В четверг Крапивников заявился в Дом культуры задолго до начала встречи и почти час слонялся по залу взад-вперед – от нечего делать. Ожидание было мучительным. Сердце билось громко – как-то меня примут столичные знаменитости?

Когда наконец появились первые гости, Илья был весьма удивлен их богемным, совсем не официальным видом. На банкете его усадили рядом с хорошенькой девушкой, Леной (той самой – дальней родственницей великого Талалаева). Крапивников боялся лишний раз взглянуть на нее, девица тоже помалкивала, изредка бросая на молодого поэта лукавые косые взгляды. С другой стороны сидел неизвестный Илье толстенный лысый мужик бомжеватого вида (он оказался знаменитым поэтом-песенником). Сосед постоянно подливал себе водки, громогласно хвастаясь тем, как в армии спирт литрами глушил, и чокался с Ильей «за здравие культуры нашей несчастной». Крапивников пил – от волнения, чтоб забыться, – и медленно, но верно приходил в состояние глубокого алкогольного опьянения.

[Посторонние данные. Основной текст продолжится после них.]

-- ==== Sys2Proof/Syntax.lean ====
section
/-! DEFINITION. The rows of spec/opcode_table.json as one inductive, the formats they are written in (30_encoding.md R90, R103,
R104) and the reasons the decoder gives. -/

namespace Sys2Proof

/-- The three error kinds of a pass (60_exceptions.md R200). -/
inductive ErrKind where
  | sourceBufferTooSmall
  | noHuffmanEntry
  | outputBufferTooSmall
deriving DecidableEq, Repr

/-- One constructor per row of spec/opcode_table.json. -/
inductive Instr where
  /-- `SYM0`: the symbol of a zero delta, no data field (R93). -/
  | sym0
  /-- `SYM1`: the symbol of class 1 with its 1-bit data field (R93). -/
  | sym1 (d : BitVec 1)
  /-- `SYM2`: the symbol of class 2 with its 2-bit data field (R93). -/
  | sym2 (d : BitVec 2)
  /-- `SYM3`: the symbol of class 3 with its 3-bit data field (R93). -/
  | sym3 (d : BitVec 3)
  /-- `SYM4`: the symbol of class 4 with its 4-bit data field (R93). -/
  | sym4 (d : BitVec 4)
  /-- `SYM5`: the symbol of class 5 with its 5-bit data field (R93). -/
  | sym5 (d : BitVec 5)
  /-- `SYM6`: the symbol of class 6 with its 6-bit data field (R93). -/
  | sym6 (d : BitVec 6)
  /-- `SYM7`: the symbol of class 7 with its 7-bit data field (R93). -/
  | sym7 (d : BitVec 7)
  /-- `SYM8`: the symbol of class 8 with its 8-bit data field (R93). -/
  | sym8 (d : BitVec 8)
  /-- `SYM9`: the symbol of class 9 with its 9-bit data field (R93). -/
  | sym9 (d : BitVec 9)
  /-- `SYM10`: the symbol of class 10 with its 10-bit data field (R93). -/
  | sym10 (d : BitVec 10)
  /-- `SYM11`: the symbol of class 11 with its 11-bit data field (R93). -/
  | sym11 (d : BitVec 11)
  /-- `SYM12`: the symbol of class 12 with its 12-bit data field (R93). -/
  | sym12 (d : BitVec 12)
  /-- `SYM13`: the symbol of class 13 with its 13-bit data field (R93). -/
  | sym13 (d : BitVec 13)
  /-- `SYM14`: the symbol of class 14 with its 14-bit data field (R93). -/
  | sym14 (d : BitVec 14)
  /-- `ROM0`: the code-table word at address 0 (R99, R120). -/
  | rom0
  /-- `ROM1`: the code-table word at address 1 (R99, R120). -/
  | rom1
  /-- `ROM2`: the code-table word at address 2 (R99, R120). -/
  | rom2
  /-- `ROM3`: the code-table word at address 3 (R99, R120). -/
  | rom3
  /-- `ROM4`: the code-table word at address 4 (R99, R120). -/
  | rom4
  /-- `ROM5`: the code-table word at address 5 (R99, R120). -/
  | rom5
  /-- `ROM6`: the code-table word at address 6 (R99, R120). -/
  | rom6
  /-- `ROM7`: the code-table word at address 7 (R99, R120). -/
  | rom7
  /-- `ROM8`: the code-table word at address 8 (R99, R120). -/
  | rom8
  /-- `ROM9`: the code-table word at address 9 (R99, R120). -/
  | rom9
  /-- `ROM10`: the code-table word at address 10 (R99, R120). -/
  | rom10
  /-- `ROM11`: the code-table word at address 11 (R99, R120). -/
  | rom11
  /-- `ROM12`: the code-table word at address 12 (R99, R120). -/
  | rom12
  /-- `ROM13`: the code-table word at address 13 (R99, R120). -/
  | rom13
  /-- `ROM14`: the code-table word at address 14 (R99, R120). -/
  | rom14
  /-- `ROM15`: the unused code-table address, no entry (R99, R122). -/
  | rom15
  /-- `CTRL.START`: a host write of `CTRL` with bit 0 set; bits 31:1 are ignored (R32, R170). -/
  | ctrlStart (reserved : BitVec 31)
  /-- `CTRL.NOP`: a host write of `CTRL` with bit 0 clear (R32). -/
  | ctrlNop (reserved : BitVec 31)
  /-- `STATUS.IDLE`: the `STATUS` word 0x0 (R33, R101). -/
  | statusIdle
  /-- `STATUS.BUSY`: the `STATUS` word 0x1 (R33, R101). -/
  | statusBusy
  /-- `STATUS.DONE`: the `STATUS` word 0x2 (R33, R101). -/
  | statusDone
  /-- `STATUS.ERR_SRC_SMALL`: the `STATUS` word 0x7 (R33, R101). -/
  | statusErrSrcSmall
  /-- `STATUS.ERR_NO_HUFF`: the `STATUS` word 0xB (R33, R101). -/
  | statusErrNoHuff
  /-- `STATUS.ERR_DST_SMALL`: the `STATUS` word 0xF (R33, R101). -/
  | statusErrDstSmall
  /-- `RESULT.SRC_SMALL`: the `RESULT` word -1 (R36, R201). -/
  | resultSrcSmall
  /-- `RESULT.NO_HUFF`: the `RESULT` word -2 (R36, R202). -/
  | resultNoHuff
  /-- `RESULT.DST_SMALL`: the `RESULT` word -3 (R36, R203). -/
  | resultDstSmall
  /-- `RESULT.COUNT`: a non-negative `RESULT` word, the byte count in bits 62:0 (R36, R179). -/
  | resultCount (count : BitVec 63)
  /-- `lookup(c)` (R122). -/
  | lookup (c : Nat)
  /-- `appendBits(c, v)`, `c < 32` (R131). -/
  | appendBits (c v : Nat)
  /-- `flush()` (R134). -/
  | flush
  /-- `predict(row, col)` (R151). -/
  | predict (row col : Nat)
  /-- `observe(row, col, pixel)` (R156). -/
  | observe (row col : Nat) (pixel : U16)
  /-- `encode(COLS, ROWS, START_PRED, SRC, SRC_SIZE, DST_SIZE)`: a whole pass, its operands the registers and the space it
  names (R180). -/
  | encode
  /-- `START`: the host command (R170). -/
  | start
  /-- `CHECK_SRC`: the source-size precondition (R172). -/
  | checkSrc
  /-- `INIT`: predictor, writer and raster counters initialised (R174). -/
  | init
  /-- `ROW_CHECK`: the destination margin check and the row loop head (R175). -/
  | rowCheck
  /-- `PIXEL`: the work of one pixel (R178). -/
  | pixel
  /-- `FINAL_FLUSH`: completion (R179). -/
  | finalFlush
  /-- `raise E`: the abort (R205). -/
  | raise (e : ErrKind)
  /-- `RESET`: the hardware reset (R230). -/
  | reset
deriving DecidableEq, Repr

/-- The bit formats of R90 that the table writes (R104). `raw` is no format of the spec: bits that no row reads. -/
inductive Fmt where
  | sym
  | rom
  | ctrl
  | status
  | result
  | raw
deriving DecidableEq, Repr

/-- The names of the operations that have no bit encoding (R103, R104). -/
inductive OpName where
  | lookup | appendBits | flush | predict | observe | encode
  | start | checkSrc | init | rowCheck | pixel | finalFlush | raise | reset
deriving DecidableEq, Repr

/-- An instruction as it is written down before decoding: the bits of one of the encoded formats, most significant bit
first, or an operation in the notation of R103, its name and its arguments (log entry 13). -/
inductive Frame where
  | bits (fmt : Fmt) (b : List Bool)
  | call (op : OpName) (args : List Nat)
deriving DecidableEq, Repr

/-- Why the decoder refuses a frame. -/
inductive DecodeError where
  /-- The bits end inside a prefix code (R96). -/
  | truncatedCode
  /-- The bits end inside a data field (R92). -/
  | truncatedData
  /-- Bits are left after the one symbol of the frame. -/
  | trailingBits
  /-- A bit string of another length than the format's word. -/
  | wrongLength
  /-- A 12-bit word that no ROM address holds (R120). -/
  | noSuchRomWord
  /-- A word that `STATUS` never reads as (R101). -/
  | noSuchStatus
  /-- A negative word that is none of the three sentinels (R101). -/
  | noSuchResult
  /-- Bits of no format of the spec. -/
  | noFormat
  /-- An operation with the wrong number of arguments (R103). -/
  | wrongArity
  /-- `appendBits` with 32 bits or more: the violated precondition of R133. -/
  | appendCount
  /-- An argument outside its type: a pixel that is no `u16`, an error code that is none of R200's. -/
  | operandRange
deriving DecidableEq, Repr

end Sys2Proof
end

Большую часть спектакля Илья чувствовал нестерпимую тошноту. Он так и не понял, что на сцене строили троглодиты, ассирийцы, рыцари и купцы. В сцене, где капиталист во фраке полез на башню, и она начала под ним заваливаться, Крапивников вынужден был покинуть зал, чтобы в каком-нибудь укромном месте извергнуть из желудка все поглощенное на банкете.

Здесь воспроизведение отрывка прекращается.